Well, I'm finally here. Two feet firmly planted in a fall routine. Happy Girl has gone back to school. (Yesterday was a lovely day and she is still excited to go back - YAY! I think this will last as long as she still has a "new" outfit to model. As long as this is her motivation, we should be good until September 30th.)
I never quite realized how much I rely on routines. I've been so mixed up lately and it's really affected me. I DESPISE being disorganized. I DESPISE how I feel when I forget something or when I make a (stupid) mistake. (versus an honest one) It's the same feeling I used to get when I would forget to do my homework. A little shame mixed with self loathing. While discussing this with some friends I realized that most people look at Summertime as a way to chuck those routines away for a while and just wing it. I suppose I've done some of that, but for the most part I still think we had a routine. It was adapted from the school routine of last year, but it was a goal. I think most days we met our goal and that's why I was calmer.
Since I've posted last, life has become completely insane. I was busy shuttling Happy Girl back and forth to Volleyball. Adjusting already established summer routines to accomodate a fall activity. Trying to fit her Piano Lesson in was hard. We spent one day (one WHOLE day) back to school shopping so that Happy Girl could shop for ALL her back to school looks. Coordinating this with various family members so that a favorite Auntie could join us and the princess could stay home. (or not completely at home, but away long enough for Mr. Happy to get his car detailing done.) Happy Girl has also been to a few "It's the end of summer and I have to have a party" type sleepovers. One lasted for two days. (This is extremely unusual for her since we don't allow her to do that ~She's WAY too bitchy afterwards) It seemed to be a time for bending some rules. The chores didn't get done and it didn't help that I also was sick a few days here and there.
Also, the Princess has made a few friends this year. One of whom, temporarily lives a few houses down with his Aunt and Uncle. He's a cute kid, but he's always here. I really don't mind this except when I have to run the older girl around and then the younger decides that she'd really rather stay home and play. I feel bad making the princess schlepp along with us. Mr. Happy would rather I take the princess with me since he is perpetually catching up on sleep. (His sleep issues are a whole other post. Trust me when I say it's bad) Having a few kids run around home while I'm gone is not his favorite thing and he tends to just sit and wait it out. When I get home, I am under pressure to play catch up with all the stuff that wasn't done while I was gone. One of those things is dinner. Mom has to eat regularly and preferably at the same time each day because of her meds. (She doesn't enjoy this and doesn't make this easy to accomplish) Again, the whole feeling of forgotten my homework. This month we haven't been eating until late. (This goes for lunch and dinner) Finally, I chucked it and reassigned pills to the hours that we seem to get our meals in. 9:30 am, 1:30 - 2:00 pm, 7:30 dinner. There will be a snack sometime around 4:00 - 4:30 pm. Hopefully this will work with fall schedules. It sucks in a way because now we aren't eating dinner until almost bedtime. (well, at least the kids' bedtime. Mom, Mr. and I don't go to bed until almost 11 - 11:30) I guess we all just have to adjust. I have to keep reminding myself that if I have to do this all by myself then they are just going to have to adjust as well. I'm not super woman.

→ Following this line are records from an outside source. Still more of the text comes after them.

-- ==== Sys2Proof/Laws/Ops.lean ====
section
/-! SUPPORT. For each shared operation, once, everything it can do: its cases, or the fields it can change
(`…_only`), or that it commutes with what it does not look at. -/

namespace Sys2Proof.Machine

open Sys2Proof

/-! ### One value per quantity -/

@[simp] theorem PerQuantity.get_set_same {α : Type} (p : PerQuantity α) (q : Quantity) (v : α) :
    (p.set q v).get q = v := by cases q <;> rfl

@[simp] theorem PerQuantity.get_set_of_ne {α : Type} (p : PerQuantity α) (q r : Quantity) (v : α)
    (h : r ≠ q) : (p.set q v).get r = p.get r := by
  cases q <;> cases r <;> first | rfl | exact absurd rfl h

theorem PerQuantity.get_set {α : Type} (p : PerQuantity α) (q r : Quantity) (v : α) :
    (p.set q v).get r = if r = q then v else p.get r := by
  cases q <;> cases r <;> rfl

theorem PerQuantity.ext_get {α : Type} (p p' : PerQuantity α) (h : ∀ q, p.get q = p'.get q) :
    p = p' := by
  have h0 : p.temperature = p'.temperature := h .temperature
  have h1 : p.humidity = p'.humidity := h .humidity
  have h2 : p.gas = p'.gas := h .gas
  cases p; cases p'; simp_all

@[simp] theorem Quantity.mem_all (q : Quantity) : q ∈ Quantity.all := by cases q <;> decide

/-! ### Arithmetic -/

theorem wrapN_lt (c : Config) (v : Nat) (h : 0 < c.regN) : wrapN c v < c.regN := Nat.mod_lt v h

/-- `sat_inc_8` adds 1 and stops at 255. -/
theorem satInc8_toNat (v : BitVec 8) : (satInc8 v).toNat = min 255 (v.toNat + 1) := by
  have := v.isLt
  unfold satInc8
  split
  · rw [BitVec.toNat_add]
    simp only [BitVec.toNat_ofNat]
    omega
  · simp only [BitVec.toNat_ofNat]
    omega

/-- A configuration in range: what `Config.wf` says, clause by clause. -/
theorem Config.wf_iff (c : Config) :
    c.wf = true ↔
      1 ≤ c.regN ∧ c.regN ≤ 256 ∧ 1 ≤ c.hdrLen ∧ c.hdrLen + 1 ≤ c.frameLen ∧ c.frameLen ≤ 16 ∧
      1 ≤ c.rxCap ∧ c.rxCap ≤ 65535 ∧ 1 ≤ c.backlogKeep ∧ c.backlogKeep ≤ c.rxCap ∧
      1 ≤ c.wCap ∧ c.wCap ≤ 65535 ∧ (∀ q, (c.src.get q).wf c = true) ∧
      ∀ q, c.min.get q ≤ c.max.get q := by
  have hq : ∀ p : Quantity → Bool, Quantity.all.all p = true ↔ ∀ q, p q = true := fun p =>
    ⟨fun h q => List.all_eq_true.1 h q (Quantity.mem_all q), fun h =>
      List.all_eq_true.2 fun q _ => h q⟩
  simp only [Config.wf, Bool.and_eq_true, decide_eq_true_eq, hq, and_assoc]

/-! ### The port -/

/-- `fetch` answers the head of the port and the state that has consumed it, or nothing. -/
theorem fetch_cases (s : State) :
    (s.port = [] ∧ fetch s = none) ∨
      ∃ p rest, s.port = p :: rest ∧
        fetch s = some (p.word, { s with port := rest, stepIndex := s.stepIndex + 1 }) := by
  unfold fetch
  cases s.port with
  | nil => exact .inl ⟨rfl, rfl⟩
  | cons p rest => exact .inr ⟨p, rest, rfl, rfl⟩

/-! ### The FIFO and the windows -/

/-- `FifoPop` answers the oldest byte and the state without it, or nothing. -/
theorem fifoPop_cases (s : State) :
    (s.rxq = [] ∧ fifoPop s = none) ∨
      ∃ b rest, s.rxq = b :: rest ∧ fifoPop s = some (b, { s with rxq := rest }) := by
  unfold fifoPop
  cases s.rxq with
  | nil => exact .inl ⟨rfl, rfl⟩
  | cons b rest => exact .inr ⟨b, rest, rfl, rfl⟩

/-- `WinAppend`: the sample joins its window, or the window is full and it is dropped. -/
theorem winAppend_cases (q : Quantity) (v : RawSample) (s : State) :
    ((s.win.get q).length < s.cfg.wCap ∧
        winAppend q v s = { s with win := s.win.set q (s.win.get q ++ [v]) }) ∨
      (s.cfg.wCap ≤ (s.win.get q).length ∧
        winAppend q v s =
          { s with
            fWinovf := true
            out := s.out ++ [.report .windowOverflow .warning [q.index]] }) := by
  unfold winAppend
  split
  · exact .inl ⟨by assumption, rfl⟩
  · exact .inr ⟨by omega, rfl⟩

/-- `WinAppend` changes windows, `f_winovf` and the output stream only. -/
theorem winAppend_only (q : Quantity) (v : RawSample) (s : State) :
    ∃ w f o, winAppend q v s = { s with win := w, fWinovf := f, out := o } := by
  rcases winAppend_cases q v s with ⟨-, h⟩ | ⟨-, h⟩ <;> exact ⟨_, _, _, h⟩

/-- `WinAppend` to q leaves the other windows. -/
theorem winAppend_get_of_ne (q r : Quantity) (v : RawSample) (s : State) (h : r ≠ q) :
    (winAppend q v s).win.get r = s.win.get r := by
  rcases winAppend_cases q v s with ⟨-, e⟩ | ⟨-, e⟩ <;> rw [e]
  exact PerQuantity.get_set_of_ne s.win q r _ h

/-! ### The decoder -/

/-- An acknowledgment slot changes `idle`, `devaddr`, `ptr`, the image and the output stream, ends the
byte, and changes nothing else. -/
theorem ackSlot_only (d : Bool) (s : State) :
    ∃ i a p m o, ackSlot d s =
      { s with
        idle := i, devaddr := a, ptr := p, img := m, out := o
        bytecnt := satInc8 s.bytecnt, bitcnt := 0#4, shreg := 0#8 } := by
  unfold ackSlot ackAddress ackPointer ackData
  split
  · cases d <;> exact ⟨_, _, _, _, _, rfl⟩
  · split <;> cases d <;> exact ⟨_, _, _, _, _, rfl⟩

/-- `ClkRise`: nothing while idle, a data bit at bit index 0 to 7, the acknowledgment slot otherwise. -/
theorem clkRise_cases (c d : Bool) (s : State) :
    (s.idle = true ∧ clkRise c d s = s) ∨
      (s.idle = false ∧ s.bitcnt.toNat < 8 ∧ clkRise c d s = dataBit d s) ∨
      (s.idle = false ∧ 8 ≤ s.bitcnt.toNat ∧ clkRise c d s = ackSlot d s) := by
  unfold clkRise
  cases h : s.idle
  · by_cases hb : s.bitcnt.toNat < 8
    · exact .inr (.inl ⟨rfl, hb, by simp [hb]⟩)
    · exact .inr (.inr ⟨rfl, by omega, by simp [hb]⟩)
  · exact .inl ⟨rfl, rfl⟩

/-- `ClkRise` changes decoder fields, the image and the output stream only. -/
theorem clkRise_only (c d : Bool) (s : State) :
    ∃ i bc yc r h p a m o, clkRise c d s =
      { s with
        idle := i, bitcnt := bc, bytecnt := yc, dir := r, shreg := h, ptr := p, devaddr := a
        img := m, out := o } := by
  rcases clkRise_cases c d s with ⟨-, h⟩ | ⟨-, -, h⟩ | ⟨-, -, h⟩
  · exact ⟨_, _, _, _, _, _, _, _, _, h⟩
  · exact ⟨_, _, _, _, _, _, _, _, _, h⟩
  · obtain ⟨i, a, p, m, o, e⟩ := ackSlot_only d s
    exact ⟨_, _, _, _, _, _, _, _, _, h.trans e⟩

/-- `DataChg`: START, STOP, or nothing with SCL low. -/
theorem dataChg_cases (c d : Bool) (s : State) :
    (c = true ∧ d = false ∧ dataChg c d s = startCondition s) ∨
      (c = true ∧ d = true ∧ dataChg c d s = stopCondition s) ∨ (c = false ∧ dataChg c d s = s) := by
  cases c <;> cases d <;> simp [dataChg]

/-! ### The synchronizer -/

/-- A frame sample changes windows, `f_winovf` and the output stream only. -/
theorem appendFrameSample_only (q : Quantity) (s : State) :
    ∃ w f o, appendFrameSample q s = { s with win := w, fWinovf := f, out := o } := by
  unfold appendFrameSample
  cases s.cfg.src.get q with
  | twi i => exact ⟨_, _, _, rfl⟩
  | none => exact ⟨_, _, _, rfl⟩
  | ser o => exact winAppend_only q _ s

/-- An operation that changes windows, `f_winovf` and the output stream only still does so when folded
over a list of quantities. -/
theorem foldl_winOnly (g : Quantity → State → State)
    (h : ∀ q s, ∃ w f o, g q s = { s with win := w, fWinovf := f, out := o })
    (qs : List Quantity) (s : State) :
    ∃ w f o, qs.foldl (fun t q => g q t) s = { s with win := w, fWinovf := f, out := o } := by
  induction qs generalizing s with
  | nil => exact ⟨_, _, _, rfl⟩
  | cons q qs ih =>
    obtain ⟨w, f, o, e⟩ := h q s
    obtain ⟨w', f', o', e'⟩ := ih (g q s)
    refine ⟨w', f', o', ?_⟩
    rw [List.foldl_cons, e', e]

/-- `FrameDone` resets `fpos` and changes windows, `f_winovf` and the output stream only. -/
theorem frameDone_only (s : State) :
    ∃ w f o, frameDone s = { s with fpos := 0#4, win := w, fWinovf := f, out := o } := by
  unfold frameDone
  dsimp only
  split
  · obtain ⟨w, f, o, e⟩ := foldl_winOnly appendFrameSample appendFrameSample_only Quantity.all s
    rw [e]
    exact ⟨_, _, _, rfl⟩
  · exact ⟨_, _, _, rfl⟩

/-- `SyncByte` changes `fpos`, `fbuf`, windows, `f_winovf` and the output stream only. -/
theorem syncByte_only (b : Byte) (s : State) :
    ∃ p buf w f o, syncByte b s =
      { s with fpos := p, fbuf := buf, win := w, fWinovf := f, out := o } := by
  unfold syncByte headerMismatch
  dsimp only
  split
  · split
    · exact ⟨_, _, _, _, _, rfl⟩
    · split <;> split <;> exact ⟨_, _, _, _, _, rfl⟩
  · split
    · exact ⟨_, _, _, _, _, rfl⟩
    · obtain ⟨w, f, o, e⟩ := frameDone_only (fbufWrite s.fpos.toNat b s)
      rw [e]
      exact ⟨_, _, _, _, _, rfl⟩

/-- `SyncByte` on a byte does not look at the FIFO. -/
theorem syncByte_rxq (b : Byte) (q : List Byte) (s : State) :
    syncByte b { s with rxq := q } = { syncByte b s with rxq := q } := by
  have hfield : ∀ (r : Quantity) (t : State),
      appendFrameSample r { t with rxq := q } = { appendFrameSample r t with rxq := q } := by
    intro r t
    unfold appendFrameSample winAppend
    dsimp only
    cases t.cfg.src.get r with
    | twi i => rfl
    | none => rfl
    | ser o => dsimp only; split <;> rfl
  have hdone : ∀ t : State, frameDone { t with rxq := q } = { frameDone t with rxq := q } := by
    intro t
    unfold frameDone fbufRead
    dsimp only
    split
    · simp only [Quantity.all, List.foldl_cons, List.foldl_nil, hfield]
    · rfl
  unfold syncByte headerMismatch
  dsimp only
  split
  · split
    · rfl
    · split <;> split <;> rfl
  · split
    · rfl
    · exact hdone (fbufWrite s.fpos.toNat b s)

/-- The bytes waiting for `syncBytes` are processed oldest first: the pass is a fold of `SyncByte` over
them that empties the FIFO. -/
theorem syncBytes_eq_foldl (bytes : List Byte) (s : State) :
    syncBytes bytes.length { s with rxq := bytes } =
      bytes.foldl (fun t b => syncByte b t) { s with rxq := [] } := by
  induction bytes generalizing s with
  | nil => rfl
  | cons b rest ih =>
    show syncBytes rest.length (syncByte b { s with rxq := rest }) = _
    rw [List.foldl_cons, syncByte_rxq b rest s, syncByte_rxq b [] s, ih (syncByte b s)]

/-- Discarding n bytes drops the oldest n. -/
theorem discardBytes_eq_drop (n : Nat) (s : State) :
    discardBytes n s = { s with rxq := s.rxq.drop n } := by
  induction n generalizing s with
  | zero => rfl
  | succ n ih =>
    rcases fifoPop_cases s with ⟨h, e⟩ | ⟨b, rest, h, e⟩
    · simp only [discardBytes, e, h, List.drop_nil]
      rw [← h]
    · simp only [discardBytes, e, ih, h, List.drop_succ_cons]

/-! ### The aggregator -/

/-- An image sample changes windows, `f_winovf` and the output stream only. -/
theorem appendImageSample_only (q : Quantity) (s : State) :
    ∃ w f o, appendImageSample q s = { s with win := w, fWinovf := f, out := o } := by
  unfold appendImageSample
  cases s.cfg.src.get q with
  | twi i => exact winAppend_only q _ s
  | none => exact ⟨_, _, _, rfl⟩
  | ser o => exact ⟨_, _, _, rfl⟩

/-- `DrainOne` changes windows and the output stream only. -/
theorem drainOne_only (q : Quantity) (s : State) :
    ∃ w o, drainOne q s = { s with win := w, out := o } := by
  unfold drainOne publishChecked
  split
  · exact ⟨_, _, rfl⟩
  · dsimp only
    split <;> exact ⟨_, _, rfl⟩

/-- A drained window is empty, whatever was emitted. -/
theorem drainOne_get_same (q : Quantity) (s : State) : (drainOne q s).win.get q = [] := by
  unfold drainOne
  split
  · rename_i h
    exact List.length_eq_zero_iff.1 h
  · exact PerQuantity.get_set_same _ q []

/-- Sorting keeps the samples. -/
theorem sortAscending_perm (L : List RawSample) : (sortAscending L).Perm L := by
  have hins : ∀ (v : RawSample) (l : List RawSample), (insertAscending v l).Perm (v :: l) := by
    intro v l
    induction l with
    | nil => exact List.Perm.refl _
    | cons u l ih =>
      unfold insertAscending
      split
      · exact List.Perm.refl _
      · exact (ih.cons u).trans (List.Perm.swap v u l)
  induction L with
  | nil => exact List.Perm.refl _
  | cons v L ih => exact (hins v _).trans (ih.cons v)

/-- Sorting puts the samples in ascending unsigned order. -/
theorem sortAscending_sorted (L : List RawSample) :
    (sortAscending L).Pairwise (fun u v => u.toNat ≤ v.toNat) := by
  have hmem : ∀ (v : RawSample) (l : List RawSample) (x : RawSample), x ∈ insertAscending v l →
      x = v ∨ x ∈ l := by
    intro v l
    induction l with
    | nil => simp [insertAscending]
    | cons u l ih =>
      intro x hx
      unfold insertAscending at hx
      split at hx
      · simpa using hx
      · rcases List.mem_cons.1 hx with rfl | hx
        · simp
        · rcases ih x hx with h | h <;> simp [h]
  have hins : ∀ (v : RawSample) (l : List RawSample),
      l.Pairwise (fun u v => u.toNat ≤ v.toNat) →
      (insertAscending v l).Pairwise (fun u v => u.toNat ≤ v.toNat) := by
    intro v l
    induction l with
    | nil => simp [insertAscending]
    | cons u l ih =>
      intro h
      obtain ⟨hu, hl⟩ := List.pairwise_cons.1 h
      unfold insertAscending
      split
      · rename_i hle
        refine List.pairwise_cons.2 ⟨fun x hx => ?_, h⟩
        rcases List.mem_cons.1 hx with rfl | hx
        · exact hle
        · exact hle.trans (hu x hx)
      · refine List.pairwise_cons.2 ⟨fun x hx => ?_, ih hl⟩
        rcases hmem v l x hx with rfl | hx
        · omega
        · exact hu x hx
  induction L with
  | nil => exact List.Pairwise.nil
  | cons v L ih => exact hins v _ ih

end Sys2Proof.Machine
end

So now I am done with summer. It's been fun this year. I've been to some places I've never been before and back to some I haven't been to for a LONG time. Right now, I'm just going to take a few moments and just breath. The fall routine is here. It's still a little chaotic because of school, preschool, sports, piano, psr x2, and dance. But it's a little more organized than it has been.(I hope!)